_Task directions_:
Every line in the records below with the string "hbad" needs to be copied out.

--------------------

-- ==== Sys2Proof/Laws/Commands.lean ====
section
/-! SUPPORT. What holds of the end of every command, whatever its input: cursors inside the input, output inside
OUT_BUF, readbacks inside their bounds (10_state.md R24, R32); and the end of each body by what fits. -/

namespace Sys2Proof.Machine

/-! ### Bounds -/

/-- A bound on the end of a command of `n` elements on an output buffer of `cap` elements; an error has a code of
its own. -/
def BodyEnd.Bounded (b : BodyEnd) (n cap : Nat) : Prop :=
  b.dict.Bounded n ∧
    match b with
    | .success out _ => out.length ≤ cap
    | .error e _ => e.code ≠ .none ∧ e.cursor ≤ n

theorem DictCount.fresh_bounded (n : Nat) : DictCount.fresh.Bounded n := by simp [DictCount.fresh, DictCount.Bounded]

theorem DictCount.Bounded.mono {d : DictCount} {m n : Nat} (h : d.Bounded m) (hmn : m ≤ n) : d.Bounded n :=
  ⟨h.1, h.2.1, le_trans h.2.2 (by omega)⟩

theorem Trace.Bounded.mono {t : Trace} {m n : Nat} (h : t.Bounded m) (hmn : m ≤ n) : t.Bounded n :=
  ⟨fun em he => ⟨le_trans (h.1 em he).1 hmn, (h.1 em he).2.mono hmn⟩,
    fun e he => ⟨(h.2.1 e he).1, le_trans (h.2.1 e he).2 hmn⟩, h.2.2.mono hmn⟩

theorem Trace.finish_bounded {t : Trace} {n : Nat} (h : t.Bounded n) (cap : Nat) : (t.finish cap).Bounded n cap := by
  rcases t.finish_cases cap with ⟨em, h1, h2⟩ | ⟨e, -, h1, h2⟩ | ⟨h0, -, h2⟩
  · have := h.1 em (List.mem_of_getElem? h1)
    rw [h2]
    exact ⟨this.2, by simp, this.1⟩
  · rw [h2]
    exact ⟨h.2.2, by simp [(h.2.1 e h1).1], (h.2.1 e h1).2⟩
  · rw [h2]
    exact ⟨h.2.2, by simpa using h0⟩

theorem plainTrace_bounded {es : List (Elem × Nat)} {n : Nat} (h : ∀ e ∈ es, e.2 ≤ n) : (plainTrace es).Bounded n := by
  refine ⟨fun em he => ?_, by simp, DictCount.fresh_bounded n⟩
  simp only [plainTrace, List.mem_map] at he
  obtain ⟨e, he, rfl⟩ := he
  exact ⟨h e he, DictCount.fresh_bounded n⟩

/-- UNPACK gives at most as many codes as bytes (R66). -/
theorem unpackCount_le (r : Residue1) (n : Nat) : unpackCount r n ≤ n := by
  unfold unpackCount
  split
  · omega
  · split <;> split <;> omega

theorem unpackTrace_bounded (r : Residue1) (b : List Byte) : (unpackTrace r b).Bounded b.length := by
  refine plainTrace_bounded fun e he => ?_
  obtain ⟨e', he', rfl⟩ := List.mem_map.mp he
  obtain ⟨j, hj, rfl⟩ := List.mem_iff_getElem.mp he'
  have hcur := unpackFrom_cursor r b 0 j hj
  have hl := unpackFrom_length r b 0
  have hle := unpackCount_le r b.length
  simp only at *
  split at hcur <;> omega

theorem packTrace_bounded (c : List Code) : (packTrace c).Bounded c.length := by
  refine plainTrace_bounded fun e he => ?_
  obtain ⟨e', he', rfl⟩ := List.mem_map.mp he
  obtain ⟨j, hj, rfl⟩ := List.mem_iff_getElem.mp he'
  have := packFrom_cursor c 0 j hj
  have hl := packFrom_length c 0
  unfold packCount at hl
  simp only at *
  split at this <;> omega

/-- Readbacks of the encoder (R93): never 4096. -/
theorem encCount_bounded (k : Nat) : (encCount k).Bounded k ∧ (encCount k).size ≤ 4095 := by
  simp only [encCount, DictCount.Bounded]
  omega

theorem flatten_take_le (P : List Pattern) (k : Nat) : (P.take k).flatten.length ≤ P.flatten.length := by
  conv_rhs => rw [← List.take_append_drop k P, List.flatten_append, List.length_append]
  omega

/-- Every cursor and readback of ENCODE's body, for any text (R93, R104). -/
theorem encodeTrace_bounded (b : List Byte) :
    (encodeTrace b).Bounded b.length ∧ (∀ em ∈ (encodeTrace b).emissions, em.dict.size ≤ 4095) ∧
      (encodeTrace b).dict.size ≤ 4095 ∧ (encodeTrace b).stop = none := by
  obtain ⟨P, cs, h⟩ := exists_greedyParse b
  have hle := h.length_le
  have hem : ∀ em ∈ (List.range cs.length).map (encEmission P cs), ∃ k, k < cs.length ∧ em = encEmission P cs k := by
    intro em he
    obtain ⟨k, hk, rfl⟩ := List.mem_map.mp he
    exact ⟨k, List.mem_range.mp hk, rfl⟩
  rw [encodeTrace_parse h]
  refine ⟨⟨fun em he => ?_, by simp, (encCount_bounded _).1.mono (by omega)⟩, fun em he => ?_,
    (encCount_bounded _).2, rfl⟩
  · obtain ⟨k, hk, rfl⟩ := hem em he
    refine ⟨?_, (encCount_bounded k).1.mono (by omega)⟩
    have := flatten_take_le P (k + 1)
    rw [h.1] at this
    exact this
  · obtain ⟨k, hk, rfl⟩ := hem em he
    exact (encCount_bounded k).2

/-- What a check's error can be: FRAMING or ELEMENT_RANGE, at a cursor inside the input. -/
theorem check_error {i : Instr} {p : Params} {x : List Elem} {e : CommandError}
    (h : (commandOf i).check p x = some e) : (e.code = .framing ∨ e.code = .elementRange) ∧ e.cursor ≤ x.length := by
  have hel : ∀ {bad}, elementCheck bad x = some e → (e.code = .framing ∨ e.code = .elementRange) ∧ e.cursor ≤ x.length := by
    intro bad he
    obtain ⟨j, rfl, hj, -⟩ := elementCheck_eq_some.mp he
    exact ⟨.inr rfl, Nat.le_of_lt hj⟩
  have hpk : packedCheck p x = some e → (e.code = .framing ∨ e.code = .elementRange) ∧ e.cursor ≤ x.length := by
    intro he
    unfold packedCheck framingCheck at he
    split at he
    · next hf =>
      split at hf
      · cases hf; cases he; exact ⟨.inl rfl, Nat.sub_le _ _⟩
      · cases hf
    · exact hel he
  cases i
  · exact hpk h
  · exact hel h
  · cases h
  · exact hpk h
  · exact hel h

/-- The end of every command is bounded. -/
theorem run_bounded (i : Instr) (p : Params) (x : List Elem) :
    ((commandOf i).run p x).Bounded x.length p.outDepth := by
  cases hc : (commandOf i).check p x with
  | some e =>
    rw [Command.run_of_check hc]
    obtain ⟨h1, h2⟩ := check_error hc
    exact ⟨DictCount.fresh_bounded _, by rcases h1 with h1 | h1 <;> simp [h1], h2⟩
  | none =>
    rw [Command.run_of_pass hc]
    apply Trace.finish_bounded
    cases i with
    | unpack => exact (unpackTrace_bounded p.residue1 (x.map byteOf)).mono (by simp)
    | pack => exact (packTrace_bounded (x.map codeOf)).mono (by simp)
    | decode => exact (decodeTrace_bound _).mono (by simp)
    | decodePacked =>
      refine (decodeTrace_bound _).mono ?_
      have := unpackCount_le p.residue1 (x.map byteOf).length
      rw [← unpackFrom_length p.residue1 _ 0] at this
      simp only [List.length_map, unpackCodes] at this ⊢
      omega
    | encode => exact (encodeTrace_bounded (x.map byteOf)).1.mono (by simp)

/-- The completion that a command's next state is, bounded. -/
theorem exec_bounded {i : Instr} {s t : State} (h : exec i s = .next t) :
    ∃ b : BodyEnd, b.Bounded s.params.inDepth s.params.outDepth ∧ t = s.complete (commandOf i) b := by
  rcases exec_next h with ⟨-, rfl⟩ | ⟨x, hx, rfl⟩
  · exact ⟨.error { code := .length, cursor := 0 } .fresh, ⟨DictCount.fresh_bounded _, by simp⟩, rfl⟩
  · obtain ⟨h1, h2⟩ := run_bounded i s.params x
    refine ⟨_, ⟨h1.mono hx.2.1, ?_⟩, rfl⟩
    cases hr : (commandOf i).run s.params x with
    | success out d => rw [hr] at h2; exact h2
    | error e d => rw [hr] at h2; exact ⟨h2.1, le_trans h2.2 hx.2.1⟩

/-! ### Ends by what fits -/

/-- DECODE's body on accepted codes whose patterns fit. -/
theorem decodeTrace_finish {ks : List Nat} {P : List Pattern} {cap : Nat} (hv : CodesValid ks) (hd : DecodesTo ks P)
    (hfit : P.flatten.length ≤ cap) :
    (decodeTrace ks).finish cap = .success (P.flatten.map byteElem)
      { size := 256 + (ks.length - 1 - 3840 * ((ks.length - 2) / 3840)), resets := (ks.length - 2) / 3840 } := by
  by_cases hne : ks = []
  · subst hne
    have hP : P = [] := List.length_eq_zero_iff.mp hd.1
    subst hP
    rfl
  · have htake : P.take ks.length = P := List.take_of_length_le (by rw [hd.1])
    rw [decodeTrace_accepted hne hv hd, Trace.finish_success _ rfl]
    · rw [decEmissions_values P (by rw [hd.1]), htake]
    · rw [decEmissions_length P (by rw [hd.1]), htake]
      exact hfit

/-- The rows of an accepted prefix of `n` codes, as rows of the whole stream. -/
theorem accepted_prefix {ks : List Nat} {n : Nat} {P : List Pattern} (hv : CodesValid (ks.take n))
    (hd : DecodesTo (ks.take n) P) (j : Nat) (h : j < ks.length) (hj : j < n) :
    codeAllowed j ks[j] ∧ PatternAt P j ks[j] := by
  have hl : j < (ks.take n).length := by rw [List.length_take]; omega
  have h1 := hv j hl
  have h2 := (decodesTo_iff.mp hd).2 j hl
  rw [List.getElem_take] at h1 h2
  exact ⟨h1, h2⟩

/-- The decoder's body at the first code that is not accepted, when the patterns before it fit. -/
theorem decodeTrace_finish_invalid {ks : List Nat} {P : List Pattern} {i cap : Nat} (h : i < ks.length)
    (hbad : ¬ codeAllowed i ks[i]) (hv : CodesValid (ks.take i)) (hd : DecodesTo (ks.take i) P)
    (hfit : P.flatten.length ≤ cap) :
    (decodeTrace ks).finish cap = .error { code := .invalidCode, cursor := i } (decCount i) := by
  have hPl : P.length = i := by rw [hd.1, List.length_take]; omega
  rw [decodeTrace_invalid h hbad (accepted_prefix hv hd)]
  refine Trace.finish_stop ?_ rfl
  rw [decEmissions_length P (by omega), ← hPl, List.take_length]
  exact hfit

/-- The decoder's body at the code whose pattern does not fit, the codes up to it being accepted. -/
theorem decodeTrace_finish_overflow {ks : List Nat} {P : List Pattern} {i cap : Nat} (hi : i < ks.length)
    (hv : CodesValid (ks.take (i + 1))) (hd : DecodesTo (ks.take (i + 1)) P)
    (hfit : (P.take i).flatten.length ≤ cap) (hov : cap < P.flatten.length) :
    (decodeTrace ks).finish cap = .error { code := .outputOverflow, cursor := i } (decCount i) := by
  have hPl : P.length = i + 1 := by rw [hd.1, List.length_take]; omega
  have hpre := decEmissions_length P (m := i) (by omega)
  have hfl : P.flatten.length = (P.take i).flatten.length + (P.getD i []).length := by
    conv_lhs => rw [← List.take_length (l := P), hPl]
    exact flatten_take_succ (by omega)
  have hlt : cap - (decEmissions P i).length < (emitPattern (P.getD i []) i (decCount i)).length := by
    rw [emitPattern_length]; omega
  obtain ⟨hcur, hdict⟩ := emitPattern_mem (List.getElem_mem hlt)
  rw [decodeTrace_run (m := i + 1) (by omega) (by omega) (accepted_prefix hv hd),
    Trace.finish_overflow (em := (emitPattern (P.getD i []) i (decCount i))[cap - (decEmissions P i).length]),
    hcur, hdict]
  rw [Trace.after_emissions, decEmissions_succ, List.append_assoc, List.getElem?_append_right (by omega),
    List.getElem?_append_left hlt, List.getElem?_eq_getElem hlt]

/-- ENCODE's body when the codes of the parse fit. -/
theorem encodeTrace_finish {b : List Byte} {P : List Pattern} {cs : List Nat} {cap : Nat} (h : GreedyParse b P cs)
    (hfit : cs.length ≤ cap) :
    (encodeTrace b).finish cap = .success (cs.map (BitVec.ofNat 16)) (encCount (cs.length - 1)) := by
  rw [encodeTrace_parse h, Trace.finish_success (by simpa using hfit) rfl]
  congr 1
  rw [List.map_map]
  apply List.ext_getElem (by simp)
  intro i h1 h2
  simp only [List.getElem_map, Function.comp_apply, List.getElem_range, encEmission]
  simp at h2
  simp [h2]

/-! ### A command's next state by the end of its body -/

/-- The next state of a command whose end is a success. -/
theorem exec_of_success {i : Instr} {s : State} {x out : List Elem} {d : DictCount} (hp : s.params.wf = true)
    (hx : s.HasInput x) (h : (commandOf i).run s.params x = .success out d) :
    ∃ t, exec i s = .next t ∧ t.Succeeded out ∧ (usesDict i = false → s.KeepsDict t) ∧
      (usesDict i = true → t.ShowsDict d.size d.resets) ∧
      ∀ j, t.outElem j = if h : j < out.length then out[j] else s.outElem j := by
  have hd := params_depth hp
  have hb := run_bounded i s.params x
  have hx3 := hx.2.1
  obtain ⟨h1, h2, h3⟩ := hb.1
  have hb2 := hb.2
  rw [h] at h1 h2 h3 hb2
  simp only [BodyEnd.dict] at *
  refine ⟨_, exec_of_hasInput hx, ?_, fun hu => ?_, fun hu => ?_, fun j => ?_⟩ <;> rw [h]
  · exact State.completeOk_succeeded _ _ (by omega)
  · exact State.complete_keepsDict s (by rw [commandOf_hasDict, hu]) _
  · exact State.complete_showsDict s (by rw [commandOf_hasDict, hu]) (.success out d)
      (by simp only [BodyEnd.dict]; omega) (by simp only [BodyEnd.dict]; omega)
  · exact State.completeOk_outElem _ _ _ _

/-- The next state of a command whose end is an error. -/
theorem exec_of_error {i : Instr} {s : State} {x : List Elem} {e : CommandError} {d : DictCount}
    (hp : s.params.wf = true) (hx : s.HasInput x) (h : (commandOf i).run s.params x = .error e d) :
    ∃ t, exec i s = .next t ∧ t.Failed e.code e.cursor ∧ (usesDict i = false → s.KeepsDict t) ∧
      (usesDict i = true → t.ShowsDict d.size d.resets) := by
  have hd := params_depth hp
  have hb := run_bounded i s.params x
  have hx3 := hx.2.1
  obtain ⟨h1, h2, h3⟩ := hb.1
  have hb2 := hb.2
  rw [h] at h1 h2 h3 hb2
  simp only [BodyEnd.dict] at *
  refine ⟨_, exec_of_hasInput hx, ?_, fun hu => ?_, fun hu => ?_⟩ <;> rw [h]
  · exact State.completeError_failed _ _ (by omega)
  · exact State.complete_keepsDict s (by rw [commandOf_hasDict, hu]) _
  · exact State.complete_showsDict s (by rw [commandOf_hasDict, hu]) (.error e d)
      (by simp only [BodyEnd.dict]; omega) (by simp only [BodyEnd.dict]; omega)

/-- A state offers one output. -/
theorem State.Succeeded.unique {t : State} {y z : List Elem} (hy : t.Succeeded y) (hz : t.Succeeded z) : y = z := by
  obtain ⟨-, -, -, -, h1, h2⟩ := hy
  obtain ⟨-, -, -, -, g1, g2⟩ := hz
  apply List.ext_getElem (by omega)
  intro i a1 a2
  rw [← h2 i a1, ← g2 i a2]

/-! ### The run of each command on an input in range -/

theorem unpack_run {p : Params} {b : List Byte} (h : ¬ framingBad p b.length) :
    (commandOf .unpack).run p (b.map byteElem) = (unpackTrace p.residue1 b).finish p.outDepth := by
  rw [Command.run_of_pass (packedCheck_bytes h)]
  simp only [commandOf, unpackCommand, map_byteOf_byteElem]

theorem pack_run {p : Params} {c : List Code} :
    (commandOf .pack).run p (c.map codeElem) = (packTrace c).finish p.outDepth := by
  have hc : (commandOf .pack).check p (c.map codeElem) = none := by
    show elementCheck _ _ = _
    simp [elementCheck_eq_none]
  rw [Command.run_of_pass hc]
  simp only [commandOf, packCommand, map_codeOf_codeElem]

theorem decode_run {p : Params} {x : List Elem} :
    (commandOf .decode).run p x = (decodeTrace (x.map (·.toNat))).finish p.outDepth := rfl

theorem decodePacked_run {p : Params} {b : List Byte} (h : ¬ framingBad p b.length) :
    (commandOf .decodePacked).run p (b.map byteElem) =
      (decodeTrace ((unpackCodes p.residue1 b).map (·.toNat))).finish p.outDepth := by
  rw [Command.run_of_pass (packedCheck_bytes h)]
  simp only [commandOf, decodePackedCommand, map_byteOf_byteElem]

theorem encode_run {p : Params} {b : List Byte} :
    (commandOf .encode).run p (b.map byteElem) = (encodeTrace b).finish p.outDepth := by
  have hc : (commandOf .encode).check p (b.map byteElem) = none := by
    show elementCheck _ _ = _
    simp [elementCheck_eq_none]
  rw [Command.run_of_pass hc]
  simp only [commandOf, encodeCommand, map_byteOf_byteElem]

end Sys2Proof.Machine
end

--------------------

_Written solution_:
    (hbad : ¬ codeAllowed i ks[i]) (hv : CodesValid (ks.take i)) (hd : DecodesTo (ks.take i) P)
  rw [decodeTrace_invalid h hbad (accepted_prefix hv hd)]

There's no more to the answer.